Keeping photos of ex on facebook

Anonymous
My boyfriend of 4 months has photos of his ex wife still up on Facebook and she does him. She cheated on him back in April.
I want to tell him I am not comfortable with this, how do I approach it with him?
Anonymous
If he wants to have sex with her, he's going to do it whether or not he has photos of her on Facebook. Quit being all needy and insecure.
Anonymous
Are they photos with other family members, their children, or if important events? If it’s not a honeymoon pic or something romantic, I fail to see your concern.

Are they divorced or seperated? It’s super soon to be in a relationship with someone that’s recovering from infidelity. Pictures really the least of your concerns. It’s worth checking in with him about it, but if you truly care about him (avd your one mental health) it might be worthwhile to let him release this on his own schedule.
Anonymous
Photos of their wedding, holidays, trips out. They were together 14 years and its been a while since they separated so I don't understand it and can't help but feel insecure.

They are separated. It may seem soon but we are in love and very happy about from on my side, the small issues like these photos...

He doesnt have any of her at his home.
Anonymous
You really need to let this go.
Anonymous
You’re in love??? And he hasn’t even divorced? Or cleaned out his Facebook??!

You’re not in love. This will blow up. Save yourself before it is too late
Anonymous
You’re his rebound person. Some people also have better things to do than curate Facebook.
Anonymous
We are both in love. Please don't tell me I am not and I am not the rebound.

I didn't ask for opinions on that but on the photos.
Anonymous
Anonymous wrote:We are both in love. Please don't tell me I am not and I am not the rebound.

I didn't ask for opinions on that but on the photos.


If you have this level of certainty, who cares about silly photos?
Anonymous
Anonymous wrote:We are both in love. Please don't tell me I am not and I am not the rebound.

I didn't ask for opinions on that but on the photos.


If you’re both in love and your not the rebound the pictures aren’t a big deal. Also since your relationship is so secure you should be able to talk to him about your feelings. Good luck!
Anonymous
Your insecurity could chase him away. He's still married to her.
Anonymous
Anonymous wrote:We are both in love. Please don't tell me I am not and I am not the rebound.

I didn't ask for opinions on that but on the photos.


He’s not divorced and keeps photos of his wife on social media. When I started dating after getting divorced, I took photos of my ex down. Unless you were the side piece, he should have been preparing to present bad a si vile person. He is not doing that.

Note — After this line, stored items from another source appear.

/-! ### Power states (R417, R418) -/

/-- Accesses that wake the module from P2: writes to QTAIL, WADV, WREW or WCTL, BAR4 accesses and peer
requests (R418). -/
def wakesP2 : Instr → Bool
  | .qtailWrite .. => true
  | .hostStreamJoin .. => true
  | .hostStreamLeave .. => true
  | .hostStreamErrClear .. => true
  | .hostStreamAdvance .. => true
  | .hostStreamRewind .. => true
  | .apertureRead .. => true
  | .apertureWrite .. => true
  | .peerWrite .. => true
  | .peerRead .. => true
  | .peerAdd .. => true
  | .stage2Lookup _ _ (some _) => true
  | .registerWrite _ bar off _ => bar == 2 && 0x10000 ≤ off && off < 0x14000 && off % 0x40 == 0
  | _ => false

/-- Requests that come through the host port (R404). -/
def hostReq : Instr → Bool
  | .qtailWrite .. => true
  | .queueEnable .. => true
  | .queueDisable .. => true
  | .queueErrClear .. => true
  | .fnqWrite .. => true
  | .fnaWrite .. => true
  | .functionSuspend .. => true
  | .functionResume .. => true
  | .hostStreamJoin .. => true
  | .hostStreamLeave .. => true
  | .hostStreamErrClear .. => true
  | .hostStreamAdvance .. => true
  | .hostStreamRewind .. => true
  | .apctlWrite .. => true
  | .apertureRead .. => true
  | .apertureWrite .. => true
  | .hpresWrite .. => true
  | .pquotaWrite .. => true
  | .blidxWrite .. => true
  | .hcidxWrite .. => true
  | .migrationPost .. => true
  | .xlpostWrite .. => true
  | .xlstatErrClear => true
  | .imageRegistration .. => true
  | .registerWrite .. => true
  | .nonceCmd .. => true
  | .unlockCmd .. => true
  | .attestCmd .. => true
  | .extendCmd .. => true
  | .provisionCmd .. => true
  | .fwupdateCmd .. => true
  | .debugCmd .. => true
  | .lockCmd .. => true
  | .powerReqP0 => true
  | .powerReqP1 => true
  | .powerReqP2 => true
  | .powerReqP3 => true
  | _ => false

/-- The peer whose request a move is (R408). -/
def peerOf : Instr → Option Nat
  | .peerWrite p .. => some p
  | .peerRead p .. => some p
  | .peerAdd p .. => some p
  | .stage2Lookup _ _ (some x) => some x.1
  | _ => none

/-- A request stays behind earlier ones: those held, and a write of its port that waits for sectors (R404). -/
def State.staysBehind (s : State) (i : Instr) : Bool :=
  let held := !s.rot.heldOps.isEmpty
  match peerOf i with
  | some p => held || s.dev.peerHeld p
  | none => hostReq i && (held || s.dev.hostHeld)

/-- A request of the host or of a peer. -/
def fromOutside (i : Instr) : Bool := hostReq i || (peerOf i).isSome

/-- What goes on while the fabric clock stands still: the root of trust, power changes, links, and registers
of the IO dies (R417, R418). -/
def servedInP2 : Instr → Bool
  | .nonceCmd .. => true
  | .unlockCmd .. => true
  | .attestCmd .. => true
  | .extendCmd .. => true
  | .provisionCmd .. => true
  | .fwupdateCmd .. => true
  | .debugCmd .. => true
  | .lockCmd .. => true
  | .rootOfTrustComplete => true
  | .powerReqP0 => true
  | .powerReqP1 => true
  | .powerReqP2 => true
  | .powerReqP3 => true
  | .p2WakeAccess => true
  | .wakeComplete => true
  | .coldBringUp => true
  | .linkDown .. => true
  | .linkReturn .. => true
  | .queueEnable .. => true
  | .queueDisable .. => true
  | .queueErrClear .. => true
  | .fnqWrite .. => true
  | .fnaWrite .. => true
  | .functionSuspend .. => true
  | .functionResume .. => true
  | .apctlWrite .. => true
  | .hpresWrite .. => true
  | .pquotaWrite .. => true
  | .blidxWrite .. => true
  | .hcidxWrite .. => true
  | .xlpostWrite .. => true
  | .xlstatErrClear => true
  | .imageRegistration .. => true
  | .registerWrite .. => true
  | _ => false

/-- Hold a request behind those held already. -/
def State.hold (s : State) (i : Instr) : State := { s with rot := { s.rot with heldOps := s.rot.heldOps ++ [i] } }

/-- An access in P2 is held, and wakes the module unless it is waking already (R418). -/
def State.holdAccess (s : State) (i : Instr) : Res :=
  let s := s.hold i
  if s.rot.waking then .next s else execP2WakeAccess s

/-- An event or host access in the power state that holds. In P3 nothing acts but a bring-up. A request stays behind
earlier ones of its port, and is made after them (R404, log 15). In P2 an event of the fabric does not come about, as its clock
stands still. -/
def State.opMove (s : State) (i : Instr) : Res :=
  match s.rot.power with
  | .p3 => (match i with | .coldBringUp => exec i s | _ => .next s)
  | .p2 =>
    if wakesP2 i then s.holdAccess i
    else if s.staysBehind i then .next (s.hold i)
    else if servedInP2 i then exec i s
    else .next s
  | _ => if s.staysBehind i then .next (s.hold i) else exec i s

/-! ### Time -/

/-- A move takes a cycle, but two migration commands posted one after the other meet in one (R380); a wait passes one cycle
at a time. -/
def Move.passes : Move → Bool
  | .op i => (match i with | .migrationPost .. => false | _ => true)
  | .fire .. => true
  | .wait n => n != 0

/-- What the device does by the end of a cycle whatever else happens: launches that a teardown has reached start nothing
(R166), records that waited are written (R354), outputs that find room are taken (R84), polls that are due are made (R161),
Ladles that have done enough rest and others are called on (R374), config tokens reach their PEs (R235), announced refresh windows begin (R200), and what the schedulers and the
quiescence detectors count is counted (R230, R245). -/
def Dev.endCycle (d : Dev) : Dev :=
  let d := d.endTears (d.devq.length + 1)
  let d := Dev.sendRecords d.recq.length d
  let d := d.pumpAll.pollQueues.freshNeeds.restLadles.callLadles.takeConfig
  { d.openWindows.noteIdle.noteSilence with balk := false }

/-- A cycle of the fabric clock passes. -/
def Dev.tick (d : Dev) : Dev := let d := d.endCycle; { d with cycle := d.cycle + 1 }
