-- ==== Sys2Proof/Machine/Step.lean ====
section
/-!
DEFINITION. The step, and the placement of an instruction so that the next step fires it.
-/

namespace Sys2Proof.Machine

/-- One step: the next move of the agenda, or, when it is empty, a move of the device's own; then time passes. -/
def step (s : State) : Host.Outcome State Fault Refusal :=
  match s.dev.agenda with
  | [] => .next s.autoMove.tick
  | m :: r =>
    match State.take { s with dev := { s.dev with agenda := r } } m with
    | .next t => .next (if m.passes then t.tick else t)
    | o => o

/-- The instruction whose bits are `w`, placed in a region with an instance about to fire it. Words that do
not decode are placed nowhere: no placed block holds them (R79). -/
def State.withFetchWord (s : State) (nbits w : Nat) : State :=
  match decodeTableWord nbits w with
  | none => s
  | some i => s.place i (tableWords nbits w)

end Sys2Proof.Machine
end

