/-- Engine operations (R191..R194, R198..R200, R313, R314, R316, R320). One without an engine takes a free one and reads its
command; one that has begun moves its next piece, sends its next bytes to the peer and counts them once acknowledged, writes
those that the peer has returned, finds and copies a rank's block, writes a child's header, or ends after the last; one that
its teardown has reached, or whose link is down, stops with CONTEXT_GONE; one that has ended leaves the device and updates its
object or node. An error completion of the peer stops a PUT at the destination's byte and a GET at the source's, both in the peer's
memory, with PROTECTION: that cause and that address are the model's reading (log 23). A
shelf is sealed once no operation forked before can still write it, and a refresh window begins in the cycle announced. -/
def Obligations.EngineEvents : Prop :=
  (∀ (s : State) (op : Nat) (e : EngOp) (data : List Byte) (remote : Option (List Byte)) (ack : Bool) (d1 : Dev) (n m : Nat)
      (bs : List Byte), tget op s.dev.ops = some e → e.ended = false →
    let d := s.dev
    let c := e.command
    let free : Prop := e.torn = false ∧ e.struck = false ∧ d.claims (.engine op) = false
    let run (k : EngKind) : Prop := e.kind = k ∧ free ∧ e.begun = true
    let moved (d : Dev) (len n m : Nat) : Dev := d.modOp op fun e => { e with
      pos := e.pos + n, bytes := e.bytes + e.img.length + n, img := [], dpos := if (e.pos + n) % len = 0 then 0 else e.dpos + m }
    let ends (i : Instr) : Prop := Occurs i s (d.modOp op fun e => { e with ended := true })
    let stops (i : Instr) (a : Word) : Prop := Occurs i s (d.engStop op 0 .contextGone a) ∧
      ∃ e2, tget op (d.engStop op 0 .contextGone a).ops = some e2 ∧ e2.ended = true ∧ e2.cause = some .contextGone ∧
        e2.bytes = e.bytes
    -- teardown
    (e.torn = true → (e.kind = .copy → stops (.copyOperation op) e.cursor) ∧
      (e.kind = .copy2d → stops (.copy2dOperation op) e.cursor) ∧
      (e.kind = .xfer → stops (.xferPut (op, ack)) e.cursor ∧ stops (.xferPutaddF32 (op, ack)) e.cursor ∧
        stops (.xferPutaddBf16 (op, ack)) e.cursor ∧ stops (.xferGet op data) e.cursor) ∧
      (e.kind = .gather → stops (.gatherOperation op remote) e.cmd) ∧
      (e.kind = .gatherList → stops (.gatherListOperation op remote) e.tableAt) ∧
      (e.kind = .fork → Occurs (.forkOperation op remote) s (d.forkStop op 0 .contextGone e.cmd))) ∧
    -- a free engine takes the operation and reads its command
    (free → e.begun = false → d.engFree op e = true → d.engRead op e e.cmd 32 = .ok d1 bs →
      let begun : Option (BitVec 256) := some (BitVec.ofNat 256 (natOfBytes bs))
      let e1 := { e with start := begun }
      let takes (i : Instr) : Prop := Occurs i s (d1.modOp op fun e => { e with start := begun })
      e1.badStart = none →
      (e.kind = .copy → takes (.copyOperation op)) ∧ (e.kind = .copy2d → takes (.copy2dOperation op)) ∧
      (e.kind = .gatherList → takes (.gatherListOperation op remote)) ∧
      (e.kind = .xfer → (e1.command.op = 0 → takes (.xferPut (op, ack))) ∧ (e1.command.op = 1 → takes (.xferPutaddF32 (op, ack))) ∧
        (e1.command.op = 2 → takes (.xferPutaddBf16 (op, ack))) ∧ (e1.command.op = 3 → takes (.xferGet op data)))) ∧
    -- copies
    (∀ k i, (k = .copy ∧ i = .copyOperation op) ∨ (k = .copy2d ∧ i = .copy2dOperation op) → run k →
      (c.total ≤ e.pos → ends i) ∧
      (e.pos < c.total → d.copyPiece op e (.va e.cursor) (c.dst + BitVec.ofNat 64 (e.pos / c.len * c.dpitch + e.dpos)) e.dpos
        (c.len - e.pos % c.len) = .go d1 n m → Occurs i s (moved d1 c.len n m)) ∧
      -- a byte that fails stops the copy after those before it
      (∀ z a, e.pos < c.total → d.copyPiece op e (.va e.cursor) (c.dst + BitVec.ofNat 64 (e.pos / c.len * c.dpitch + e.dpos)) e.dpos
        (c.len - e.pos % c.len) = .stop d1 n z a → Occurs i s (d1.engStop op n z a))) ∧
    -- transfers
    (run .xfer → e.pos < c.total → d.reach c.peer = false →
      let gone (i : Instr) : Prop := Occurs i s (d.engStop op 0 .contextGone e.cursor)
      (c.op = 0 → gone (.xferPut (op, ack))) ∧ (c.op = 1 → gone (.xferPutaddF32 (op, ack))) ∧
        (c.op = 2 → gone (.xferPutaddBf16 (op, ack))) ∧ (c.op = 3 → gone (.xferGet op data))) ∧
    (run .xfer → e.pos < c.total → d.reach c.peer = true →
      let at_ := c.dst + BitVec.ofNat 64 e.pos
      -- a piece lies in one line here and in one line there
      let room := Nat.min (64 - e.cursor.toNat % 64) (64 - at_.toNat % 64)
      let k := Nat.min (c.len - e.pos) (Nat.max c.elem (room / c.elem * c.elem))
      let sends (i : Bool → Instr) (o : Out) : Prop :=
        Occurs (i true) s (moved (d1.emit o) c.len k k) ∧ Occurs (i false) s ((d1.emit o).engStop op 0 .protection at_)
      (d.engRead op e e.cursor k = .ok d1 bs → bs ≠ [] →
        (c.op = 0 → sends (fun ok => .xferPut (op, ok)) (.peerWrite c.peer at_ bs)) ∧
        (c.op = 1 → sends (fun ok => .xferPutaddF32 (op, ok)) (.peerAdd c.peer at_ false bs)) ∧
        (c.op = 2 → sends (fun ok => .xferPutaddBf16 (op, ok)) (.peerAdd c.peer at_ true bs))) ∧
      (let dst := c.src + BitVec.ofNat 64 e.dpos
       let j := Nat.min (c.len - e.pos) (Nat.min (64 - at_.toNat % 64) (if e.img = [] then 64 - dst.toNat % 64 else 64 - e.img.length % 64))
       let asked := d.emit (.peerRead c.peer at_ j)
       c.op = 3 →
        (data.length = j → data ≠ [] → asked.copyPiece op e (.data data) dst e.dpos (c.len - e.pos) = .go d1 n m →
          Occurs (.xferGet op data) s (moved d1 c.len n m)) ∧
        (∀ b, data.length = j → data ≠ [] → asked.copyPiece op e (.data data) dst e.dpos (c.len - e.pos) = .part d1 b →
          Occurs (.xferGet op data) s (d1.modOp op fun e => { e with pos := e.pos + b.length, img := e.img ++ b })) ∧
        Occurs (.xferGet op []) s (asked.engStop op 0 .protection at_))) ∧
    (run .xfer → c.total ≤ e.pos → (c.op = 0 → ends (.xferPut (op, ack))) ∧ (c.op = 1 → ends (.xferPutaddF32 (op, ack))) ∧
      (c.op = 2 → ends (.xferPutaddBf16 (op, ack))) ∧ (c.op = 3 → ends (.xferGet op data))) ∧
    -- gathers
    (∀ len ppp hw, e.seqh = some (len, ppp, hw) →
      let b := 64 * ppp
      let ga (k : EngKind) (i : Instr) : Prop := run k →
        (e.ranks * (2 * b) ≤ e.pos → ends i) ∧
        (∀ pk pv sd r, e.pos < e.ranks * (2 * b) → e.blk = .here pk pv sd :: r →
          d.copyPiece op e (.pa (if e.pos % (2 * b) < b then pk + e.pos % (2 * b) % b else pv + e.pos % (2 * b) % b))
            (e.into + BitVec.ofNat 64 (e.pos / b * b + e.dpos)) e.dpos (b - e.pos % (2 * b) % b) = .go d1 n m →
          Occurs i s ((moved d1 b n m).modOp op fun e => if e.pos % (2 * b) = 0 then { e with blk := [] } else e))
      ga .gather (.gatherOperation op remote) ∧ ga .gatherList (.gatherListOperation op remote) ∧
      (run .gather → e.pos < e.ranks * (2 * b) → e.blk = [] → ∀ x,
        let u := e.sel.getD (e.pos / (2 * b)) 0 % 2 ^ 32
        let ent := natOfBytes bs
        d.engRead op e (entAddr e.table u) 8 = .ok d1 bs → u < cdiv len ppp → entV ent = true → entOk ent = true → entRmt ent = false →
        d1.stage2 (entDie ent) (entGbn ent) e.who.part = some x →
        Occurs (.gatherOperation op remote) s (d1.modOp op fun e => { e with blk := [.here x.k x.v x.side] })) ∧
      -- forks: the header is written last, HW, PPP and then LEN
      (run .fork →
        let past (d : Dev) : Dev := d.modOp op fun e => { e with pos := e.pos + 1 }
        let writes (a : Word) (x : Nat) : Prop := d.engWrite op e a (bytesOfNat 8 x) true = .ok d1
        (e.pos = cdiv len ppp → writes (e.dst + 16) hw → Occurs (.forkOperation op remote) s (past d1)) ∧
        (e.pos = cdiv len ppp + 1 → writes (e.dst + 8) ppp → Occurs (.forkOperation op remote) s (past d1)) ∧
        (e.pos = cdiv len ppp + 2 → writes e.dst len →
          Occurs (.forkOperation op remote) s (d1.modOp op fun e => { e with ended := true }))))) ∧
  (∀ (s : State) (op : Nat) (e : EngOp), tget op s.dev.ops = some e → e.ended = true → (∀ r ∈ s.dev.recq, r.2 ≠ .engine op) →
    Occurs (.engineOperationFinish op) s (s.dev.engFinish op e) ∧ tget op (s.dev.engFinish op e).ops = none) ∧
  (∀ (s : State) (die : Nat) (who : Party) (rec : Word) (k : Nat) (r : List (Party × Word × Nat)), (s.dev.die die).walk = (who, rec, k) :: r →
    let d := s.dev.modDie die fun x => { x with walk := r }
    Occurs (.walkerEnqueue die) s (if k = 0 then d.taskTake die who rec else d.nodeLaunch die who rec)) ∧
  (∀ (s : State) (sh n : Nat), s.dev.balk = false → s.dev.shelf sh = .pending n →
    (∀ p ∈ s.dev.ops, p.1 < n → s.dev.mayWriteShelf p.2 sh = false) →
    ∃ d, Does (.shelfSealComplete sh) s d ∧ d.shelf sh = .sealed ∧ d = { s.dev with shelves := d.shelves }) ∧
  (∀ (s : State) (die len gap : Nat), s.dev.balk = false → die < 8 →
    let x := s.dev.die die
    let now := s.dev.cycle
    (x.winGap = 0 ∨ now = x.nextWin → len ≤ 640 → 640 < gap →
      Does (.refreshWindow die true len gap) s (s.dev.setDie die { x with
        inWin := true, winEnd := now + (if x.winGap = 0 then len else x.winLen), nextWin := now + gap, winLen := len, winGap := gap })) ∧
    (x.inWin = true → x.winEnd ≤ now → Does (.refreshWindow die false len gap) s (s.dev.setDie die { x with inWin := false })))
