-- ==== Sys2Proof/Laws/State.lean ====
section
/-!
SUPPORT. The updates of the state: what each leaves of every other field, and how the entry that it changes reads.
-/

namespace Sys2Proof.Laws

open Machine

/-! ### Fields that an update leaves alone -/

@[simp] theorem modThread_cycle (d : Dev) (t : Nat) (f : Thread → Thread) : (d.modThread t f).cycle = d.cycle := rfl
@[simp] theorem modThread_freeSeq (d : Dev) (t : Nat) (f : Thread → Thread) : (d.modThread t f).freeSeq = d.freeSeq := rfl
@[simp] theorem modThread_agenda (d : Dev) (t : Nat) (f : Thread → Thread) : (d.modThread t f).agenda = d.agenda := rfl
@[simp] theorem modThread_mem (d : Dev) (t : Nat) (f : Thread → Thread) : (d.modThread t f).mem = d.mem := rfl
@[simp] theorem modThread_nextTid (d : Dev) (t : Nat) (f : Thread → Thread) : (d.modThread t f).nextTid = d.nextTid := rfl
@[simp] theorem modThread_nextOrd (d : Dev) (t : Nat) (f : Thread → Thread) : (d.modThread t f).nextOrd = d.nextOrd := rfl
@[simp] theorem modThread_commits (d : Dev) (t : Nat) (f : Thread → Thread) : (d.modThread t f).commits = d.commits := rfl
@[simp] theorem modThread_launches (d : Dev) (t : Nat) (f : Thread → Thread) : (d.modThread t f).launches = d.launches := rfl
@[simp] theorem modThread_nextLaunch (d : Dev) (t : Nat) (f : Thread → Thread) : (d.modThread t f).nextLaunch = d.nextLaunch := rfl
@[simp] theorem modThread_regions (d : Dev) (t : Nat) (f : Thread → Thread) : (d.modThread t f).regions = d.regions := rfl
@[simp] theorem modThread_nextRegion (d : Dev) (t : Nat) (f : Thread → Thread) : (d.modThread t f).nextRegion = d.nextRegion := rfl
@[simp] theorem modThread_insts (d : Dev) (t : Nat) (f : Thread → Thread) : (d.modThread t f).insts = d.insts := rfl
@[simp] theorem modThread_nextInst (d : Dev) (t : Nat) (f : Thread → Thread) : (d.modThread t f).nextInst = d.nextInst := rfl
@[simp] theorem modThread_fire (d : Dev) (t : Nat) (f : Thread → Thread) : (d.modThread t f).fire = d.fire := rfl
@[simp] theorem modThread_fetches (d : Dev) (t : Nat) (f : Thread → Thread) : (d.modThread t f).fetches = d.fetches := rfl
@[simp] theorem modThread_placed (d : Dev) (t : Nat) (f : Thread → Thread) : (d.modThread t f).placed = d.placed := rfl
@[simp] theorem modThread_rejPair (d : Dev) (t : Nat) (f : Thread → Thread) : (d.modThread t f).rejPair = d.rejPair := rfl
@[simp] theorem modThread_rejDig (d : Dev) (t : Nat) (f : Thread → Thread) : (d.modThread t f).rejDig = d.rejDig := rfl
@[simp] theorem modThread_regImgs (d : Dev) (t : Nat) (f : Thread → Thread) : (d.modThread t f).regImgs = d.regImgs := rfl
@[simp] theorem modThread_ropes (d : Dev) (t : Nat) (f : Thread → Thread) : (d.modThread t f).ropes = d.ropes := rfl
@[simp] theorem modThread_rcbs (d : Dev) (t : Nat) (f : Thread → Thread) : (d.modThread t f).rcbs = d.rcbs := rfl
@[simp] theorem modThread_streams (d : Dev) (t : Nat) (f : Thread → Thread) : (d.modThread t f).streams = d.streams := rfl
@[simp] theorem modThread_drip (d : Dev) (t : Nat) (f : Thread → Thread) : (d.modThread t f).drip = d.drip := rfl
@[simp] theorem modThread_windows (d : Dev) (t : Nat) (f : Thread → Thread) : (d.modThread t f).windows = d.windows := rfl
@[simp] theorem modThread_queues (d : Dev) (t : Nat) (f : Thread → Thread) : (d.modThread t f).queues = d.queues := rfl
@[simp] theorem modThread_rr (d : Dev) (t : Nat) (f : Thread → Thread) : (d.modThread t f).rr = d.rr := rfl
@[simp] theorem modThread_devq (d : Dev) (t : Nat) (f : Thread → Thread) : (d.modThread t f).devq = d.devq := rfl
@[simp] theorem modThread_tears (d : Dev) (t : Nat) (f : Thread → Thread) : (d.modThread t f).tears = d.tears := rfl
@[simp] theorem modThread_recs (d : Dev) (t : Nat) (f : Thread → Thread) : (d.modThread t f).recs = d.recs := rfl
@[simp] theorem modThread_holds (d : Dev) (t : Nat) (f : Thread → Thread) : (d.modThread t f).holds = d.holds := rfl
@[simp] theorem modThread_ops (d : Dev) (t : Nat) (f : Thread → Thread) : (d.modThread t f).ops = d.ops := rfl
@[simp] theorem modThread_nextOp (d : Dev) (t : Nat) (f : Thread → Thread) : (d.modThread t f).nextOp = d.nextOp := rfl
@[simp] theorem modThread_nodes (d : Dev) (t : Nat) (f : Thread → Thread) : (d.modThread t f).nodes = d.nodes := rfl
@[simp] theorem modThread_shelves (d : Dev) (t : Nat) (f : Thread → Thread) : (d.modThread t f).shelves = d.shelves := rfl
@[simp] theorem modThread_chunks (d : Dev) (t : Nat) (f : Thread → Thread) : (d.modThread t f).chunks = d.chunks := rfl
@[simp] theorem modThread_pools (d : Dev) (t : Nat) (f : Thread → Thread) : (d.modThread t f).pools = d.pools := rfl
@[simp] theorem modThread_pres (d : Dev) (t : Nat) (f : Thread → Thread) : (d.modThread t f).pres = d.pres := rfl
@[simp] theorem modThread_resvs (d : Dev) (t : Nat) (f : Thread → Thread) : (d.modThread t f).resvs = d.resvs := rfl
@[simp] theorem modThread_zeros (d : Dev) (t : Nat) (f : Thread → Thread) : (d.modThread t f).zeros = d.zeros := rfl
@[simp] theorem modThread_bounce (d : Dev) (t : Nat) (f : Thread → Thread) : (d.modThread t f).bounce = d.bounce := rfl
@[simp] theorem modThread_migs (d : Dev) (t : Nat) (f : Thread → Thread) : (d.modThread t f).migs = d.migs := rfl
@[simp] theorem modThread_nextMig (d : Dev) (t : Nat) (f : Thread → Thread) : (d.modThread t f).nextMig = d.nextMig := rfl
@[simp] theorem modThread_migq (d : Dev) (t : Nat) (f : Thread → Thread) : (d.modThread t f).migq = d.migq := rfl
@[simp] theorem modThread_settle (d : Dev) (t : Nat) (f : Thread → Thread) : (d.modThread t f).settle = d.settle := rfl
@[simp] theorem modThread_dies (d : Dev) (t : Nat) (f : Thread → Thread) : (d.modThread t f).dies = d.dies := rfl
@[simp] theorem modThread_parts (d : Dev) (t : Nat) (f : Thread → Thread) : (d.modThread t f).parts = d.parts := rfl
@[simp] theorem modThread_funcs (d : Dev) (t : Nat) (f : Thread → Thread) : (d.modThread t f).funcs = d.funcs := rfl
@[simp] theorem modThread_peers (d : Dev) (t : Nat) (f : Thread → Thread) : (d.modThread t f).peers = d.peers := rfl
@[simp] theorem modThread_asidtb (d : Dev) (t : Nat) (f : Thread → Thread) : (d.modThread t f).asidtb = d.asidtb := rfl
@[simp] theorem modThread_migsettle (d : Dev) (t : Nat) (f : Thread → Thread) : (d.modThread t f).migsettle = d.migsettle := rfl
@[simp] theorem modThread_xlq (d : Dev) (t : Nat) (f : Thread → Thread) : (d.modThread t f).xlq = d.xlq := rfl
@[simp] theorem modThread_xlbusy (d : Dev) (t : Nat) (f : Thread → Thread) : (d.modThread t f).xlbusy = d.xlbusy := rfl
@[simp] theorem modThread_xldone (d : Dev) (t : Nat) (f : Thread → Thread) : (d.modThread t f).xldone = d.xldone := rfl
@[simp] theorem modThread_xlerr (d : Dev) (t : Nat) (f : Thread → Thread) : (d.modThread t f).xlerr = d.xlerr := rfl
@[simp] theorem modThread_xlcur (d : Dev) (t : Nat) (f : Thread → Thread) : (d.modThread t f).xlcur = d.xlcur := rfl
@[simp] theorem modThread_pend (d : Dev) (t : Nat) (f : Thread → Thread) : (d.modThread t f).pend = d.pend := rfl
@[simp] theorem modThread_recq (d : Dev) (t : Nat) (f : Thread → Thread) : (d.modThread t f).recq = d.recq := rfl
@[simp] theorem modThread_names (d : Dev) (t : Nat) (f : Thread → Thread) : (d.modThread t f).names = d.names := rfl
@[simp] theorem modThread_ident (d : Dev) (t : Nat) (f : Thread → Thread) : (d.modThread t f).ident = d.ident := rfl
@[simp] theorem modThread_out (d : Dev) (t : Nat) (f : Thread → Thread) : (d.modThread t f).out = d.out := rfl
@[simp] theorem modThread_balk (d : Dev) (t : Nat) (f : Thread → Thread) : (d.modThread t f).balk = d.balk := rfl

Tell him it bothers you, but maybe try not to be bothered by it in the first place. If he doesn’t think it’s a big deal, it’s probably not a secret signal that he’s notmover her.
Anonymous
Op. Stop it. Listen to your family.
Anonymous
I have a good friend who is very happily married and has never taken down any photos of his previous (and very pretty) girlfriends on social media. His wife doesn't care, but she's a reasonable woman who gets that his world began before he met her and that in the end he chose HER. Grow up.
Anonymous
I have a wedding photo of my ex on FB. We were young, hot and in love. We’re still friends and have kids together. You’re insecure.